(Saved entries)

____________________

/-! ## `C_RELEASE` -/

/-- A removal where port C sees the unit: the pointer, the closed transaction and the answer (42_consumer R154). -/
theorem exec_cRelease_of_data (s : State) (h0 : s.cFault = 0#3) (ha : s.cAct = true) (he : emptyC s = false) :
    exec (.cRelease true) s =
      .next (answerC { s with cAct := false, cLen := 0#8, rptr := grayInc s.cfg.ptrW s.rptr } 1#32) := by
  rw [exec, execCRelease, consumerOpened_continues h0 _ ha, he, if_neg (by decide), if_pos rfl]
  rfl

/-- Settles O31: no transaction, a queue seen empty, the removal and the keep. -/
theorem cReleaseResult : Obligations.CReleaseResult := by
  unfold Obligations.CReleaseResult
  refine ⟨rfl, rfl, fun s hv h0 => ⟨fun f ha => ?_, fun ha he => ?_, fun ha he => ?_, fun ha => ?_⟩⟩
  · exact consumerClosed_protocol h0 _ ha
  · rw [exec, execCRelease, consumerOpened_continues h0 _ ha, he, if_pos rfl, raiseFault_c_of_unfaulted .invDequeue s h0]
    rfl
  · obtain ⟨-, -, -, h8, -⟩ := hv
    rw [exec_cRelease_of_data s h0 ha he, grayInc_eq_b2g_mod _ h8]
  · rw [exec, execCRelease, consumerOpened_continues h0 _ ha, Bool.false_and, if_neg Bool.false_ne_true,
      if_neg Bool.false_ne_true]
    rfl

/-! ## After a removal -/

theorem lastResponse_answerC (s : State) (r : Response) : lastResponse .c (answerC s r) = some r := by
  simp [lastResponse, answerC]

/-- While port C has a transaction open it sees the pointer one past its own (43_cdc_sync R191 (iii)). -/
theorem Invariant.wsync_of_open {s : State} (h : Invariant s) (ha : s.cAct = true) : wsync s = grayInc s.cfg.ptrW s.rptr := by
  obtain ⟨wqc, rqc, counts⟩ := h.counts
  obtain ⟨-, -, h1, h8, -⟩ := h.wf.cfg
  rw [counts.wsync_eq, counts.cAct ha, counts.rptr, grayInc_grayOf _ _ h1 h8]

/-- `EMPTY_C` is set where port C sees its own pointer (43_cdc_sync R187). -/
theorem emptyC_of_wsync_eq (s : State) (h : wsync s = s.rptr) : emptyC s = true := by
  rw [emptyC, h, ptrDiff_self, decide_eq_true rfl]

/-- Settles O54: the removal goes through, and moves `RPTR` to the pointer port C sees. -/
theorem emptyAtOnce : Obligations.EmptyAtOnce := by
  unfold Obligations.EmptyAtOnce
  intro s inv h0 ha
  obtain ⟨-, -, -, he, -⟩ := inv.consuming (.inr ha)
  exact ⟨_, exec_cRelease_of_data s h0 ha he, lastResponse_answerC _ _, emptyC_of_wsync_eq _ (inv.wsync_of_open ha)⟩

end Sys2Proof.Machine
end

section
/-! PROOFS. What port C shows of a unit stays the same until its removal (42_consumer R156): the storage does, and so does the
length an open transaction works with. -/

namespace Sys2Proof.Machine

/-! ## The length of an open transaction -/

/-- In an open transaction `C_LEN` is the length byte of the slot (43_cdc_sync R191 (iii)). -/
def LengthHeld (s : State) : Prop := s.cAct = true → memGet s.slot 1 = some s.cLen

theorem LengthHeld.of_same {s t : State} (h : LengthHeld s) (cAct : t.cAct = s.cAct) (cLen : t.cLen = s.cLen)
    (slot : t.slot = s.slot) : LengthHeld t := by
  rwa [LengthHeld, cAct, cLen, slot]

/-- A consumer command that opens a transaction takes the length byte, and one that closes it leaves nothing to hold. -/
theorem ConsumerEffect.lengthHeld {s t : State} {i : Instr} (e : ConsumerEffect s i t) (h : LengthHeld s) : LengthHeld t := by
  cases e with
  | faulted => exact h.of_same (by simp) (by simp) (by simp)
  | opened _ _ _ _ _ _ g1 => exact fun _ => g1
  | removed => exact nofun
  | kept => exact nofun
  | _ => exact h.of_same rfl rfl rfl

/-- While port P is closed every step keeps the length held, since the storage does not change. -/
theorem LengthHeld.step {s t : State} (hl : LengthHeld s) (h : step s = .next t) (closed : s.pAct = false) : LengthHeld t := by
  have slot := step_slot_of_closed s t h closed
  cases step_effect s t h with
  | illegal => exact hl.of_same (by simp) (by simp) slot
  | command port a rest _ hs ha w i hw hd hx =>
    have hp := decode_port port w i hd
    cases port with
    | p =>
      obtain ⟨-, ⟨-, -, cAct, cLen, -⟩, -, -⟩ := (exec_producer i _ t hp hx).keeps
      exact hl.of_same cAct cLen slot
    | c => exact (exec_consumer i _ t hp hx).lengthHeld (hl.of_same rfl rfl rfl)
  | _ => exact hl.of_same rfl rfl rfl

/-! ## Runs without a removal -/

/-- What every step from a state with a visible unit keeps holds along a run that does not remove it. -/
theorem Visible.run_keeps {P : State → Prop} (keeps : ∀ a b, Visible a → P a → Machine.step a = .next b → P b)
    {s u : State} (k : Nat) (v : Visible s) (hwf : WellFormed s) (hP : P s) (h : Host.Core.run core k s = .next u)
    (hrc : rc u = rc s) : P u := by
  induction k generalizing s with
  | zero => cases h; exact hP
  | succ k ih =>
    obtain ⟨t, hst, htu⟩ := run_succ s u k h
    have hwft := wellFormedKept s t hwf hst
    have later := rc_mono_run t u k hwft htu
    obtain ⟨hr, same⟩ := (step_removal s t hst hwf.hostC).resolve_right (by omega)
    exact ih (v.step hst hr).1 hwft (keeps s t v hP hst) htu (hrc.trans same.symm)

/-- Along a run that does not remove a visible unit the build and the held length stay. -/
theorem Visible.run_length {s u : State} (k : Nat) (v : Visible s) (hwf : WellFormed s) (hl : LengthHeld s)
    (h : Host.Core.run core k s = .next u) (hrc : rc u = rc s) : u.cfg = s.cfg ∧ LengthHeld u := by
  refine v.run_keeps (P := fun t => t.cfg = s.cfg ∧ LengthHeld t) ?_ k hwf ⟨rfl, hl⟩ h hrc
  rintro a b va ⟨hcfg, held⟩ hab
  exact ⟨(singleWriter a b hab).1.trans hcfg, held.step hab va.pAct⟩
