/-! ## Faults and refusals of the model -/

/-- Why a step may stop. Every command of this block has an effect in every state, or finds nothing to do. -/
inductive Fault where
  /-- Raised by no command: safe. -/
  | neverRaised
deriving DecidableEq, Repr

/-- Why a command has no meaning. -/
inductive Refusal where
  /-- Raised by an arm of exec whose command has no meaning yet (there is none): safe. -/
  | notModelled (mnemonic : String)
deriving DecidableEq, Repr

/-! ## Start-up values -/

/-- The factory defaults of the settings (R179). -/
def Settings.factory : Settings :=
  { profile := .mediumQuiet, modified := false, routineRepeats := 2, urgentRepeats := 3, pollRetries := 1,
    guardMs := 1500, leadS := 600, gap := 1, tolerance := 1, degradeLimit := 2, lostLimit := 5, probePeriod := 900,
    levels := ⟨⟨16, 63, 48⟩, ⟨16, 63, 48⟩, ⟨16, 63, 48⟩⟩, nominal := 5000, permits := List.replicate 64 .both,
    layout := 1, nextLayout := 1, quota := ⟨64, 64⟩, nextQuota := ⟨64, 64⟩ }

/-- A port after start-up (R177). -/
def PortRec.fresh : PortRec :=
  { fifo := [], outq := [], overflow := 0, drops := 0, held := [], transfer := none, dataOut := [] }

/-- A channel after start-up (R55). -/
def Channel.fresh : Channel :=
  { state := .offline, work := none, openPart := none, suspendedPart := none, haltPending := false,
    lastFloodEnd := none, absentSinceFlood := false, crossings := 0, gapLeft := none, quiet := false,
    bufferBad := false }

/-- A phase record after start-up (R156). -/
def PhaseRec.fresh : PhaseRec := { present := false, lastCrossing := none, run := 0, history := [] }

/-- The figures of a group without members (R114). -/
def Figures.empty : Figures := { members := 0, reachable := 0, depth := 0, mode := .robust }

/-- A group record with an empty roster and no sequence restored (R111, R112). -/
def GroupRec.fresh : GroupRec :=
  { sequence := 0, fieldPending := [], figures := ⟨Figures.empty, Figures.empty, Figures.empty⟩ }

/-- A discovery record after start-up (R117). -/
def Discovery.fresh : Discovery :=
  { state := .off, origin := none, stack := [], registration := [], probe := none, restEnd := none,
    splitOverflow := 0 }

/-- A level controller after start-up, at this level (R138). -/
def LevelRec.fresh (level : Nat) : LevelRec :=
  { level, applied := level, state := .acquire, windowCount := 0, windowMin := none, lastWindow := none,
    levelLimit := false }

/-- A survey after start-up (R189). -/
def Survey.fresh : Survey :=
  { state := .none, starter := none, tag := 0, target := 0, sampled := 0, bins := List.replicate 16 0,
    highest := none, held := [] }

/-- A store whose images are both invalid (log 7). -/
def Store.blank : Store :=
  { state := .idle, save := none, heldDone := none, settingsImage := none, rosterImage := none,
    settingsValid := false, rosterValid := false }

/-- An identity area as the part is made: no system code; serial and revision 0 (log 8). -/
def Identity.blank : Identity := { code := Config.unsetCode, serial := 0, revision := 0 }

/-- The Fault Record after power-on (R187). -/
def FaultRec.fresh : FaultRec := { record := none, counters := List.replicate 8 0, generation := 0 }

/-- Every block at its start-up value, before the store is loaded, over a store whose images are invalid. -/
def State.bare : State :=
  { pending := [], elapsed := 0, freeCount := 0, clock := ⟨false, 0⟩,
    mains := ⟨PhaseRec.fresh, PhaseRec.fresh, PhaseRec.fresh⟩, fPlan := 5000, excursion := false,
    ports := ⟨PortRec.fresh, PortRec.fresh⟩, calendar := [], lastHandle := 0, retirement := ⟨[], []⟩,
    line := .stopped, hold := ⟨false, false⟩,
    channels := ⟨Channel.fresh, Channel.fresh, Channel.fresh⟩, testMasks := ⟨0, 0, 0⟩, pings := ⟨[], [], []⟩,
    roster := [], readCursors := ⟨0, 0⟩, groups := List.replicate 64 GroupRec.fresh,
    discovery := ⟨Discovery.fresh, Discovery.fresh, Discovery.fresh⟩,
    levels := ⟨LevelRec.fresh 40, LevelRec.fresh 40, LevelRec.fresh 40⟩, settings := Settings.factory,
    store := Store.blank, identity := Identity.blank, faults := FaultRec.fresh,
    surveys := ⟨Survey.fresh, Survey.fresh, Survey.fresh⟩ }

/-- The FAULT notice of a STORE CHECK found while start-up loads (R187, R196): the kind, "clock unset", the image, the
generation, and whether the fault filled the record. -/
def State.storeCheckNotice (image generation filled : Byte) : Item :=
  .notice .fault [1, 0xFF, 0xFF, 0xFF, 0xFF, 0xFF, 0xFF, image, 0, generation, filled]

/-- The block right after power-on over a store whose images are invalid (R185, log 7): factory settings, an empty
roster, and the two STORE CHECK faults that loading posts, the first of which fills the record. -/
def State.reset : State :=
  let port : PortRec :=
    { PortRec.fresh with outq := [State.storeCheckNotice 0 1 1, State.storeCheckNotice 1 2 0] }
  { State.bare with
    ports := ⟨port, port⟩
    faults := { record := some (.storeCheck .settings, none), counters := [0, 2, 0, 0, 0, 0, 0, 0], generation := 2 } }

end Sys2Proof.Machine
end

____________________

◆ **What you have to do**: What you give back must be the stretch above, starting at the line with "a = .next b → P b)" and ending at the line with "profile := .mediumQuiet, modified", copied exactly.

◆ **Exercise solution**:
theorem Visible.run_keeps {P : State → Prop} (keeps : ∀ a b, Visible a → P a → Machine.step a = .next b → P b)
    {s u : State} (k : Nat) (v : Visible s) (hwf : WellFormed s) (hP : P s) (h : Host.Core.run core k s = .next u)
    (hrc : rc u = rc s) : P u := by
  induction k generalizing s with
  | zero => cases h; exact hP
  | succ k ih =>
    obtain ⟨t, hst, htu⟩ := run_succ s u k h
    have hwft := wellFormedKept s t hwf hst
    have later := rc_mono_run t u k hwft htu
    obtain ⟨hr, same⟩ := (step_removal s t hst hwf.hostC).resolve_right (by omega)
    exact ih (v.step hst hr).1 hwft (keeps s t v hP hst) htu (hrc.trans same.symm)

/-- Along a run that does not remove a visible unit the build and the held length stay. -/
theorem Visible.run_length {s u : State} (k : Nat) (v : Visible s) (hwf : WellFormed s) (hl : LengthHeld s)
    (h : Host.Core.run core k s = .next u) (hrc : rc u = rc s) : u.cfg = s.cfg ∧ LengthHeld u := by
  refine v.run_keeps (P := fun t => t.cfg = s.cfg ∧ LengthHeld t) ?_ k hwf ⟨rfl, hl⟩ h hrc
  rintro a b va ⟨hcfg, held⟩ hab
  exact ⟨(singleWriter a b hab).1.trans hcfg, held.step hab va.pAct⟩
/-! ## Faults and refusals of the model -/

/-- Why a step may stop. Every command of this block has an effect in every state, or finds nothing to do. -/
inductive Fault where
  /-- Raised by no command: safe. -/
  | neverRaised
deriving DecidableEq, Repr

/-- Why a command has no meaning. -/
inductive Refusal where
  /-- Raised by an arm of exec whose command has no meaning yet (there is none): safe. -/
  | notModelled (mnemonic : String)
deriving DecidableEq, Repr

/-! ## Start-up values -/

/-- The factory defaults of the settings (R179). -/
def Settings.factory : Settings :=
  { profile := .mediumQuiet, modified := false, routineRepeats := 2, urgentRepeats := 3, pollRetries := 1,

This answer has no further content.